I refuse to give my mobile number, or use my mobile number for anything. SMS auth, main contact, anything.
My SMS spam is almost non-existent, compared to others.
But one thing, beyond my desire to not give out my number... it is pointless regardless.
When I worked in office, I had mobile access. At home, a bit rural, my access is nil via 4g/5g. I just have no access.
My mobile forwards after 6 rings to my voip, so that works well. But for SMS auth? Hello! I cannot do that!
I have been an ebay customer for 21, yes 21 years. I can no longer log in, as they now insist I enter a mobile number to continue.
Gee thanks ebay.
(No, SMS won't work via voip, they check numbers, even ported numbers)
21 years. Years of thousands, even >10k spent reliably per year.
Gone as a customer.
Calling paypal support, results in people literally unable to understand ... anything. They repeat a mantra off their screen without deviation. Many cuatomer support people I spoke to, were barely paying attention.
I really don't get it. SMS is barely secure to begin with.
They are willing to throw away accounts, just for pennies on tracking.
I've had an ebay account nearly that long, but I hardly use ebay after it became whatever it became. To the point, ebay recently sent me an email saying that they were going to close my account for lack of use. se la vie
Just FYI you don't need a mobile phone to have a mobile number:
* Numbers are generally designated when they're created by regulatory agencies as "landline", "mobile", "VOIP", etc.
* You can provision yourself a mobile number in a provider like Twilio or a competitor if you don't like them, and it will have all the capabilities you want
* Thanks to technological advancements, you can do things like overlay mobile capabilities on non-mobile numbers, but only if you're running all of the traffic through a company that has that tech
* "VOIP" numbers are a vanishingly small corner case for these companies and are a pain in the ass to support. They are a tiny portion of the numbering space and lots of smaller Telco companies just won't complete calls or texts to/from VOIP numbers. Companies like Twilio rely on those smaller companies for last-mile completion or origination of calls.
TL;DR Provision yourself a "mobile" number using an API-enabled SaaS telco platform, which you can use exactly how you want, no actual mobile phone needed, with all the capabilities you want. The "VOIP" number will only continue to cause you more and more issues over time.

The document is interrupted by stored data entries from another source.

-- ==== Sys2Proof/Laws/Caller.lean ====
section
/-! SUPPORT. What the caller of the block can do (60_exceptions.md R243): when it hands a frame over, and what one step of
the block with its caller can be. -/

namespace Sys2Proof.Machine

/-- The caller hands over the frame in the result register and no other. -/
theorem callerMove_deliver {pos : LoopPos} {s : State} {f : DecodedFrame} (h : callerMove pos s = .deliver f) :
    s.res = .ok (.frame f) := by
  unfold callerMove at h
  split at h
  · cases h
  · unfold afterWait at h
    split at h <;> cases h
  · unfold afterReceive at h
    split at h <;> cases h
  · unfold afterDecode at h
    split at h <;> cases h
    assumption

/-- Everything a step of the block with its caller that answers a next state can be: nothing once it has stopped, a step of
the block, or a move of the caller while the block has nothing to do. -/
theorem loopStep_cases {l l' : Loop} (h : loopStep l = .next l') :
    l' = l ∨ (∃ s, step l.block = .next s ∧ l' = { l with block := s }) ∨
      (receiving l.block.st = false ∧ l.block.requests = [] ∧ applyMove (callerMove l.pos l.block) l = .next l') := by
  unfold loopStep at h
  split at h
  · exact .inl (Host.Outcome.next.inj h).symm
  · split at h
    · split at h <;> cases h
      next s hs => exact .inr (.inl ⟨s, hs, rfl⟩)
    · next hn =>
      simp only [Bool.or_eq_true, Bool.not_eq_true', not_or, Bool.not_eq_true, Bool.not_eq_false,
        List.isEmpty_iff] at hn
      exact .inr (.inr ⟨hn.1, hn.2, h⟩)

end Sys2Proof.Machine
end

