/-- From QUERY, with the variables of the pseudocode in the registers, the machine follows the loop of R124: one
status read in each round, and then the flush, the pause, the next status read, or the chunk. -/
theorem receiveLoop_matches {c : Cfg} {tgt : Nat} (htgt : tgt ≤ 257) (answers : List BusAnswer) (draw : Nat)
    (raw : List Byte) (empty : Nat) (trace : List BusEvent) : ∀ {s : State} {total : Nat},
      s.st = .query → s.tgt = tgt → s.empty = empty → Carries c answers draw raw trace s → raw.length + 2 ≤ tgt →
      draw + answers.length = total → Matches total (receiveLoop c tgt answers draw raw empty trace) s := by
  fun_induction receiveLoop c tgt answers draw raw empty trace with
  | case1 draw raw empty trace =>
    intro s total hst _ _ h _ ht
    exact .here (h.reached_none (.inr (.inl hst)) ht)
  | case2 more draw raw empty trace =>
    intro s total hst _ _ h _ _
    exact h.matches_fault (.inr (.inl hst))
  | case3 b data more draw raw empty trace ho =>
    intro s total hst _ _ h _ ht
    rw [List.length_cons] at ht
    refine h.matches_query hst ?_
    rw [afterStatus_of_overflow ho]
    exact Carries.matches_flushFail (s := raisePending .overflow _) (h.recorded _) rfl (by omega)
  | case4 b data more draw raw empty trace ho h0 hspent =>
    intro s total hst _ he h _ ht
    rw [List.length_cons] at ht
    refine h.matches_query hst ?_
    rw [afterStatus_of_spent (eq_false_of_ne_true ho) (statusCount_eq_zero.2 h0) (he ▸ hspent)]
    exact Carries.matches_flushFail (s := raisePending .receiveTimeout _) (h.recorded _) rfl (by omega)
  | case5 b data more draw raw empty trace ho h0 hleft ih =>
    intro s total hst htg he h hlacks ht
    rw [List.length_cons] at ht
    refine h.matches_query hst ?_
    rw [afterStatus_of_left (eq_false_of_ne_true ho) (statusCount_eq_zero.2 h0) (he ▸ Nat.not_le.1 hleft)]
    refine Carries.matches_pause (s := { observed c b s with avail := 0, empty := s.empty + 1, st := .pauseE })
      (h.recorded _) (.inr rfl) fun u hu htu heu hcu => ?_
    rw [List.append_assoc] at hcu
    exact ih hu (htu.trans htg) (heu.trans (congrArg _ he)) hcu hlacks (by omega)
  | case6 b data more draw raw empty trace ho h0 hg ih =>
    intro s total hst htg he h hlacks ht
    rw [List.length_cons] at ht
    refine h.matches_query hst ?_
    rw [afterStatus_of_garbage (eq_false_of_ne_true ho) hg]
    exact ih hst htg he (h.recorded _) hlacks (by omega)
  | case7 b data draw raw empty trace ho h0 hg hge =>
    intro s total hst htg _ h _ ht
    refine h.matches_complete hst (eq_false_of_ne_true ho) (mt statusCount_eq_zero.1 h0) (Nat.not_lt.1 hg) (htg ▸ hge)
      fun u hu hn _ hcu => ?_
    exact .here (hcu.reached_none (.inr (.inr (.inr ⟨hu, hn ▸ mt statusCount_eq_zero.1 h0⟩))) ht)
  | case8 b data draw raw empty trace ho h0 hg hge more =>
    intro s total hst htg _ h _ _
    refine h.matches_complete hst (eq_false_of_ne_true ho) (mt statusCount_eq_zero.1 h0) (Nat.not_lt.1 hg) (htg ▸ hge)
      fun u hu hn _ hcu => ?_
    exact hcu.matches_fault (.inr (.inr (.inr ⟨hu, hn ▸ mt statusCount_eq_zero.1 h0⟩)))
  | case9 b data draw raw empty trace ho h0 hg hge b' data' more =>
    intro s total hst htg _ h hlacks _
    refine h.matches_complete hst (eq_false_of_ne_true ho) (mt statusCount_eq_zero.1 h0) (Nat.not_lt.1 hg) (htg ▸ hge)
      fun u hu hn hlast hcu => ?_
    refine hcu.matches_read hu (hn ▸ mt statusCount_eq_zero.1 h0) ?_ ?_
    · simp only [hn, statusCount, Config.bufCap]
      omega
    · have hdone := hcu.appended hn
      rw [List.append_assoc] at hdone
      exact Carries.matches_done (s := afterChunk _) hdone (afterChunk_st_eq_done.2 hlast)
  | case10 b data more draw raw empty trace ho h0 hg hge h1 ih =>
    intro s total hst htg _ h hlacks ht
    rw [List.length_cons] at ht
    refine h.matches_partial hst (eq_false_of_ne_true ho) (mt statusCount_eq_zero.1 h0) (Nat.not_lt.1 hg)
      (htg ▸ Nat.not_le.1 hge) fun u hu htu heu hn hlast hcu => ?_
    have hn0 : u.n = 0 := hn.trans (congrArg (· - 1) h1)
    refine .after (by rw [hu]; rfl) (step_read_of_nothing hu hcu.1 hn0) ?_
    refine Carries.matches_pause (s := afterChunk u) hcu (.inl (afterChunk_st_eq_pauseP.2 hlast))
      fun v hv htv hev hcv => ?_
    rw [List.append_assoc] at hcv
    exact ih hv (htv.trans (htu.trans htg)) (hev.trans heu) hcv hlacks (by omega)
  | case11 b data draw raw empty trace ho h0 hg hge h1 =>
    intro s total hst htg _ h _ ht
    refine h.matches_partial hst (eq_false_of_ne_true ho) (mt statusCount_eq_zero.1 h0) (Nat.not_lt.1 hg)
      (htg ▸ Nat.not_le.1 hge) fun u hu _ _ hn _ hcu => ?_
    exact .here (hcu.reached_none (.inr (.inr (.inr ⟨hu, hn ▸ sub_one_ne_zero h0 h1⟩))) ht)
  | case12 b data draw raw empty trace ho h0 hg hge h1 more =>
    intro s total hst htg _ h _ _
    refine h.matches_partial hst (eq_false_of_ne_true ho) (mt statusCount_eq_zero.1 h0) (Nat.not_lt.1 hg)
      (htg ▸ Nat.not_le.1 hge) fun u hu _ _ hn _ hcu => ?_
    exact hcu.matches_fault (.inr (.inr (.inr ⟨hu, hn ▸ sub_one_ne_zero h0 h1⟩)))
  | case13 b data draw raw empty trace ho h0 hg hge h1 b' data' more chunk =>
    rename_i ih
    intro s total hst htg _ h hlacks ht
    rw [List.length_cons, List.length_cons] at ht
    refine h.matches_partial hst (eq_false_of_ne_true ho) (mt statusCount_eq_zero.1 h0) (Nat.not_lt.1 hg)
      (htg ▸ Nat.not_le.1 hge) fun u hu htu heu hn hlast hcu => ?_
    refine hcu.matches_read hu (hn ▸ sub_one_ne_zero h0 h1) ?_ ?_
    · simp only [hn, statusCount, Config.bufCap]
      omega
    refine Carries.matches_pause (s := afterChunk _) (hcu.appended hn) (.inl (afterChunk_st_eq_pauseP.2 hlast))
      fun v hv htv hev hcv => ?_
    rw [List.append_assoc, List.append_assoc] at hcv
    refine ih hv (htv.trans (htu.trans htg)) (hev.trans heu) hcv ?_ (by omega)
    rw [List.length_append, length_burstData]
    omega

/-- From HDR the machine follows the whole of R124: the length byte leads to the flush or to the loop. -/
theorem receiveWhole_matches {c : Cfg} {s : State} (hst : s.st = .hdr) (hc : s.cfg = some c) (hcur : s.cur = 0)
    (hempty : s.empty = 0) (hbuf : s.buf = []) (htrace : s.trace = []) :
    Matches (s.draws + s.bus.length) (receiveWhole c s.hdrOvfBytes s.bus s.draws) s := by
  have h : Carries c s.bus s.draws [] [] s := ⟨hc, rfl, rfl, htrace, by simp [BufExact, hbuf, hcur], by simp [hbuf]⟩
  have htakes : TakesAnswer s := .inl hst
  generalize hbus : s.bus = answers at h
  unfold receiveWhole
  match answers, h with
  | [], h => exact .here (h.reached_none htakes rfl)
  | .fails :: more, h => exact h.matches_fault htakes
  | .answers s0 data :: more, h =>
    have hhead := h.recorded (.burstRead c.regRxfifo 1 s0 (burstData 1 s.draws data))
    refine .after htakes.receiving ((step_hdr hst hc).trans
      (congrArg _ (drainHdr_of_answers (nextAnswer_cons hbus)))) ?_
    simp only [List.length_cons]
    split
    next hz =>
      rw [afterHeader_of_zero hz]
      exact Carries.matches_flushFail (s := raisePending .invalidLength _) hhead rfl (by omega)
    next hz =>
    split
    next ho =>
      rw [afterHeader_of_overflow (s := headed c s0 _ s) hz ho]
      exact Carries.matches_flushFail (s := raisePending .overflow _) hhead rfl (by omega)
    next ho =>
      rw [afterHeader_of_target (s := headed c s0 _ s) hz ho]
      obtain ⟨-, hle⟩ := three_le_target hz
      exact receiveLoop_matches hle _ _ _ _ _ rfl rfl hempty hhead (by simp) (by omega)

And you know this for a fact? Because you tried it out yourself? Right?
Somehow, even though you say they ban them, I was able to submit it and get a verification message. Funny how that works, when someone just parrots the same thing without actually trying it out.
Yes. I had to close my eBay account last year. They would not take my Google Fi or non-voip.ms VOIP number. Using my VOIP number also immediately got my Twitter account banned before making a single post.
It's annoying as hell because I would very much like to sell a thing or two and don't have many platform choices.
> The process to close the account may take up to 30 days from this notice. eBay will send a message to the email address registered on file, confirming that the account has been closed and, unless on hold, restricted, or suspended, that data associated with the account has been deleted.
I am curious if it is because they care slightly less if it's a CA VOIP number, if it came from a decent pool of numbers, or something else. Or if they will lock you out later and force you to contact the "risk assessment" team and use this as a datapoint.
> I am curious if it is because they care slightly less if it's a CA VOIP number, if it came from a decent pool of numbers, or something else. Or if they will lock you out later and force you to contact the "risk assessment" team and use this as a datapoint.
Interestingly it's an old landline number that got ported over to voip.ms, so you'd expect that if it were trusted due to reputation, it'd also only be accepted as a landline. Yet the validation experience has no problem with it.
I think this might be related if it was a port. My numbers from Twilio and other services are all either Bandwidth or Onvoy or Peerless and refused (all of these are basically pure VOIP and have no reputation of landline or mobile).
Good catch, edited in the *not*. I agree, if everyone refused then it would change. I asked them what would happen if I tried to use a Twilio number to verify, but they did not seem amused by the irony.
Good for you. Your refusal and my refusal protect one another, refusing collectively is stronger than refusing alone.